TRY IT: Restate verbatim the span of lines below between the line with "read (R456). -/" and the line with "PARAM_READ (R457). -/", including those two lines, and only that span.

START DATA IN THIS EXERCISE

/-- A survey waiting in its bay's Warping queue (R170). -/
structure SvReq where
  lane : Nat
  kind : Kind
  deriving DecidableEq, Repr

/-- The snapshot of a Heddle commit (R47): shadow words and segments, and the quarantine flags of the commit cycle. -/
structure Snap where
  lo : Nat
  hi : Nat
  seg : Nat
  quar : Nat
  deriving DecidableEq, Repr

/-- A candidate of the state policy (R212). -/
inductive Cand where
  | run (m : Nat)
  | pulse
  | hold
  | park
  deriving DecidableEq, Repr

/-- The hidden state of one lane. -/
structure LaneSt where
  /-- State changes waiting for a lane update, oldest first (R198). -/
  moves : List Move
  aux : AuxClaim
  /-- The full driving order: physical phases, Bobbins substituted (R196, R36). -/
  order : List Nat
  target : Option Target
  /-- Host limits ICHG, IDIS, PCHG, PDIS, VLO, VHI; absent ones give no bound (Table 19-2). -/
  limits : Vector (Option Nat) 6
  /-- The owner, tenant 0 to 7 (R468). -/
  owner : Option Nat
  prestart : Option Prestart
  attr : Attr
  attrRun : Option AttrRun
  /-- A claim waits for the conditions of R398. -/
  wants : Bool
  /-- The latest control-tap module voltage in mV and shunt current in mA, and whether each tap's latest code was saturated (R59). -/
  vMod : Int
  iShunt : Int
  vSat : Bool
  iSat : Bool
  /-- Bus voltage latched by the latest lane update, and its feedforward (R75). -/
  vBus : Int
  ff : Nat
  /-- Compensators VHI, VLO, VTGT, BHI, BLO (Table 4-4) and the coefficient words, working and staging (Table 4-8). -/
  comps : Vector Comp 5
  coefW : Vector Int 18
  coefS : Vector Int 18
  /-- The sets a COMMIT waits to copy (R97). -/
  coefPend : List Nat
  /-- The framed interval of the latest selection (R94). -/
  lo : Int
  hi : Int
  iSel : Int
  /-- Consecutive failed headroom tests (R83). -/
  head : Nat
  /-- Soft-start value r (R202); park ramp I0 and t_end (R203); fallback target (R208). -/
  ramp : Int
  i0 : Int
  tEnd : Nat
  fbTgt : Int
  /-- Policy: filtered demand, dwell count, the candidate a dwell has reached (R210 to R213). -/
  f : Nat
  dwell : Nat
  deeper : Bool
  due : Option Cand
  /-- RUN-PULSE: q, burst and ib (R215). -/
  q : Int
  burst : Nat
  ib : Int
  /-- Quarantined phases whose loss waits for a lane update; a re-forming of the order waits (R206, R204, R193). -/
  lose : List Nat
  reform : Bool
  /-- Cross-check sums, samples, discard mark, consecutive fails and passes (R71, R72). -/
  xSum : Int
  xShunt : Int
  xN : Nat
  xBad : Bool
  xFail : Nat
  xPass : Nat
  /-- The state a re-survey returns to, and the module serial number of the latest successful survey (R169, R185). -/
  back : LaneState
  serial : Option Nat
  /-- I_now left by an aborted Shuttle sequence (R105). -/
  iNow : Option Int
  /-- LNOM was last written by Warping (R116). -/
  surveyed : Bool
  /-- LN_WARP_DATA items and the NM bits of items 5 to 13 (Table 8-11). -/
  warp : Vector Nat 14
  nm : Vector Bool 14
  /-- The latest read-backs of BOV and of SHC failed (Table 15-1). -/
  rbB : Bool
  rbS : Bool
  /-- The contract's values in force; none without a contract (R93, R265). -/
  ka : Option InForce
  /-- The phase-current sum of the latest lane update (R234), and the last target R101 gave (R221). -/
  iSum : Int
  segTgt : Int
  /-- Sharing: weight w (Q0.16) and host weight h (R226, R227). -/
  w : Nat
  h : Nat
  /-- SOC check: latest SOC, the metered charge when it last changed, passing changes (R229). -/
  soc : Option Nat
  qBase : Int
  socPass : Nat
  /-- AUX: latest temperature, open, short, at or above TOVER; interlock counts and state (R246, R366, R367). -/
  auxT : Int
  auxSeen : Bool
  thOpen : Bool
  thShort : Bool
  thOver : Bool
  ilkHi : Nat
  ilkLo : Nat
  ilkOpen : Bool
  /-- A voltage and a current condition of R271, and a rank-2 factor below 256, as the latest lane update found them. -/
  brV : Bool
  brI : Bool
  derated : Bool
  /-- Port S: the causes of Table 21-3 true at the latest look, and the latched status bits (R497). -/
  psWas : Nat
  psLat : Nat
  /-- The fallback "ramp to zero" is in force (R208). -/
  fbRamp : Bool
  /-- VM of the latest successful step Q (R184); the module voltage latched by the latest lane update. -/
  vmQ : Int
  vLat : Int
  /-- Control-tap samples of the latest 2 ms: timebase, module voltage, shunt current (the 1 ms means of R261 and R491). -/
  taps : List (Nat × Int × Int)
  jml : Jml
  deriving DecidableEq, Repr

/-- The reset words of the lane coefficient sets (Table 4-8): a1 of sets 0 and 1 is 1.0. -/
def coefReset : Vector Int 18 := #v[0, 0, 0, 0, 0x100000, 0, 0, 0, 0, 0, 0, 0, 0x100000, 0, 0, 0, 0, 0]
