/-- Tally recovery (R318 to R323): every counter is decided, then the power-cycle or reset cell, the run check and the recovery
marker are written; `cause` is the reset cause of Table 17-2. -/
def State.tallyRecover (s : State) (cause : Nat) (ecc : List (Nat × Bool)) : State :=
  let s := ecc.foldl (fun s h => s.eccHit h) s
  let s := ecc.foldl (fun s h =>
    if h.2 ∧ h.1 < 304 * 0x1000 then
      let c := h.1 / 0x1000
      let x := h.1 % 0x1000 / 0x800
      s.onCtr c (fun k => k.setSector x ((if x = 0 then k.s0 else k.s1).damage (h.1 % 0x800)))
    else s) s
  let scrub := (ecc.filter (fun h => !h.2 && decide (h.1 < 304 * 0x1000))).map (fun h => h.1 / 0x1000)
  let before := List.range 304
  let torn := before.any (fun c => (recoverCounter (s.ctr c)).torn)
  let folds := before.any (fun c => (recoverCounter (s.ctr c)).folded)
  let savedLast := (recoverCounter (s.ctr 288)).ctr.sector.lastSave
  let first := decide (cause = 1 ∧ (recoverCounter (s.ctr 289)).ctr.stored = 0)
  let s := s.forEach before State.recoverOne
  let s := s.onNvm (fun n => { n with scrub := scrub })
  let s := if cause = 1 then (s.cellNow 289 1 false).onCtr 289 (fun k => { k with acc := k.acc + 1 })
    else (s.cellNow 298 1 false).onCtr 298 (fun k => { k with acc := k.acc + 1 })
  let start := s.reading 288
  let s :=
    if first ∨ savedLast then s.put F.NVM_PF_SAVED (savedLast && !first)
    else
      let s := (s.record 0x0A05 srcDevice 0).put F.NVM_EVT_UNMET_EVT true
      let s := (s.put F.NVM_PF_UM true).put F.NVM_PF_SAVED false
      let s := (s.wr F.NVM_UM_LO_START start).wr F.NVM_UM_HI_START_HI (start / 2 ^ 32)
      let s := s.wr F.NVM_UM_HI_SPAN (600 * s.rd F.NVM_CFG_CKPT + 10)
      s.forEach (List.range 48) (fun s l => s.put F.MTR_STAT_UNMET true l)
  let s := s.cellNow 288 0 false
  let s := match s.nvm.newestSeal with
    | some (a, b, v) =>
      let s := (s.put F.SEC_STAT_SEALED a).wr F.SEC_STAT_SEALER (if a then b else 0)
      let s := s.put F.SEC_STAT_DBG_LOCK a
      let d := v - s.reading 299
      if d = 0 then s else (s.cellNow 299 d false).onCtr 299 (fun k => { k with acc := k.acc + d })
    | none => s
  s.record 0x0A01 srcDevice (s.recoveryFlags torn folds)

/-! ### Commands and register writes -/

/-- CHECKPOINT (R314): the interval has elapsed. -/
def execCheckpoint (s : State) : Host.Outcome State Fault Refusal := .next s.begin.checkpoint

/-- METER_RESOLVE_DISPUTE (R324, R453). -/
def execMeterResolveDispute (h : CmdHdr) (choice : Byte) (s : State) : Host.Outcome State Fault Refusal :=
  .next (s.dispatch { opcode := 0x3A, issuers := .t, tgt := .counter } h fun s c =>
    let k := s.ctr h.tgt.toNat
    if !s.flag F.NVM_STAT_RECOVERED then s.complete c stNvmBusy
    else if 1 < choice.toNat then s.complete c stFieldRange
    else if k.st = .normal then s.complete c stNotPermitted
    else if s.nvm.resolve.isSome then s.complete c stResourceBusy
    else
      let s := s.put F.NVM_STAT_RESOLVE true
      let s := s.onNvm (fun n => { n with resolve := some ⟨h.tgt.toNat, choice.toNat, 0⟩ })
      let s := s.hold c .dispute
      if k.st = .void ∧ k.held then s else s.resolveStart h.tgt.toNat)

/-- The (ADDR, VALUE) pairs of a buffer, in its order (R456). -/
def pairsOf : Nat → List Byte → List (Nat × Word)
  | 0, _ => []
  | n + 1, b => (leAt b 0 4, BitVec.ofNat 32 (leAt b 4 4)) :: pairsOf n (b.drop 8)

/-- The staging image after the pairs of an OP (R456). -/
def State.staged (s : State) (op : Nat) (ps : List (Nat × Word)) : List (Nat × Word) :=
  match op with
  | 0 => ps.foldl (fun l p => stagePut l p.1 p.2) s.nvm.staging
  | 1 => ps.foldl (fun l p => stagePut l p.1 (s.readAddr p.1)) s.nvm.staging
  | 2 => ps.foldl (fun l p => l.filter (fun e => e.1 != p.1)) s.nvm.staging
  | _ => []

/-- An edit of the staging image, its entries read (R456). -/
def State.paramEdit (s : State) (c : CmdRef) (op : Nat) (b : List Byte) : State :=
  let ps := if op = 3 then [] else pairsOf (c.dlen / 8) b
  let new := s.staged op ps
  if 3 < op ∨ c.dlen % 8 ≠ 0 ∨ ps.any (fun p => p.1 % 4 != 0) ∨ (op = 1 ∧ ps.any (fun p => (decodeAddr p.1).isNone)) ∨
      12280 < new.length then
    s.complete c stFieldRange
  else if !s.flag F.NVM_STAT_PLOADED ∨ s.flag F.NVM_STAT_COMMIT then s.complete c stNvmBusy
  else (s.onNvm (fun n => { n with staging := new })).complete c stOk (leBytes 4 new.length)

/-- PARAM_WRITE (R456): edit the staging image; a refused command leaves it unchanged. -/
def execParamWrite (h : CmdHdr) (op : Byte) (buf : Dma) (s : State) : Host.Outcome State Fault Refusal :=
  .next (s.dispatch { opcode := 0x48, issuers := .m, tgt := .zero, needBuf := decide (op.toNat ≠ 3) } h fun s c =>
    if op.toNat = 3 then s.paramEdit c op.toNat [] else s.withBuf c buf fun s b => s.paramEdit c op.toNat b)

/-- PARAM_READ (R457). -/
def execParamRead (h : CmdHdr) (src : Byte) (first : Word) (s : State) : Host.Outcome State Fault Refusal :=
  .next (s.dispatch { opcode := 0x49, issuers := .any, tgt := .zero, needBuf := true } h fun s c =>
    if 1 < src.toNat ∨ c.dlen % 8 ≠ 0 then s.complete c stFieldRange
    else if !s.flag F.NVM_STAT_PLOADED then s.complete c stNvmBusy
    else
      let act := s.nvm.activeBank
      let all := if src.toNat = 0 then s.nvm.staging else (match act with | some (_, b) => b.entries | none => [])
      let seq := match act with | some (_, b) => b.seq | none => 0
      let es := (all.drop first.toNat).take (c.dlen / 8)
      let s := s.writeBuf c (es.foldl (fun a e => a ++ leBytes 4 e.1 ++ leBytes 4 e.2.toNat) [])
      s.complete c stOk (leBytes 4 all.length ++ leBytes 4 es.length ++ leBytes 4 seq))

/-- A staging entry gives an RWL field a value that differs from its live one (R328, R517). -/
def State.changesSealed (s : State) (e : Nat × Word) : Bool :=
  match decodeAddr e.1 with
  | some (r, i) => (s.view r i &&& BitVec.ofNat 32 r.info.rwl) != (e.2 &&& BitVec.ofNat 32 r.info.rwl)
  | none => false

/-- PARAM_COMMIT (R328): erase the inactive bank, program header, entries in ascending ADDR and trailer. -/
def execParamCommit (h : CmdHdr) (s : State) : Host.Outcome State Fault Refusal :=
  .next (s.dispatch { opcode := 0x4A, issuers := .m, tgt := .zero } h fun s c =>
    if !s.flag F.NVM_STAT_PLOADED ∨ !s.flag F.NVM_STAT_RECOVERED ∨ s.flag F.NVM_STAT_COMMIT then s.complete c stNvmBusy
    else if s.flag F.SEC_STAT_SEALED ∧ s.nvm.staging.any s.changesSealed then s.complete c stSealed
    else
      let act := s.nvm.activeBank
      let bank := match act with | some (a, _) => 1 - a | none => 0
      let seq := match act with | some (_, b) => b.seq + 1 | none => 1
      let es := s.nvm.staging.foldl (fun t e => tabSet t e.1 e.2) []
      let s := s.put F.NVM_STAT_COMMIT true
      let s := s.onNvm (fun n => { n with commit := some ⟨seq % 2 ^ 32, s.pCyc % 2 ^ 32, es⟩, commitBank := bank })
      (s.hold c .commit).queueErase 3 (.param bank 0))

end Sys2Proof.Machine
end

END DATA IN THIS EXERCISE

FINISHED EXERCISE:
/-- An edit of the staging image, its entries read (R456). -/
def State.paramEdit (s : State) (c : CmdRef) (op : Nat) (b : List Byte) : State :=
  let ps := if op = 3 then [] else pairsOf (c.dlen / 8) b
  let new := s.staged op ps
  if 3 < op ∨ c.dlen % 8 ≠ 0 ∨ ps.any (fun p => p.1 % 4 != 0) ∨ (op = 1 ∧ ps.any (fun p => (decodeAddr p.1).isNone)) ∨
      12280 < new.length then
    s.complete c stFieldRange
  else if !s.flag F.NVM_STAT_PLOADED ∨ s.flag F.NVM_STAT_COMMIT then s.complete c stNvmBusy
  else (s.onNvm (fun n => { n with staging := new })).complete c stOk (leBytes 4 new.length)

/-- PARAM_WRITE (R456): edit the staging image; a refused command leaves it unchanged. -/
def execParamWrite (h : CmdHdr) (op : Byte) (buf : Dma) (s : State) : Host.Outcome State Fault Refusal :=
  .next (s.dispatch { opcode := 0x48, issuers := .m, tgt := .zero, needBuf := decide (op.toNat ≠ 3) } h fun s c =>
    if op.toNat = 3 then s.paramEdit c op.toNat [] else s.withBuf c buf fun s b => s.paramEdit c op.toNat b)

/-- PARAM_READ (R457). -/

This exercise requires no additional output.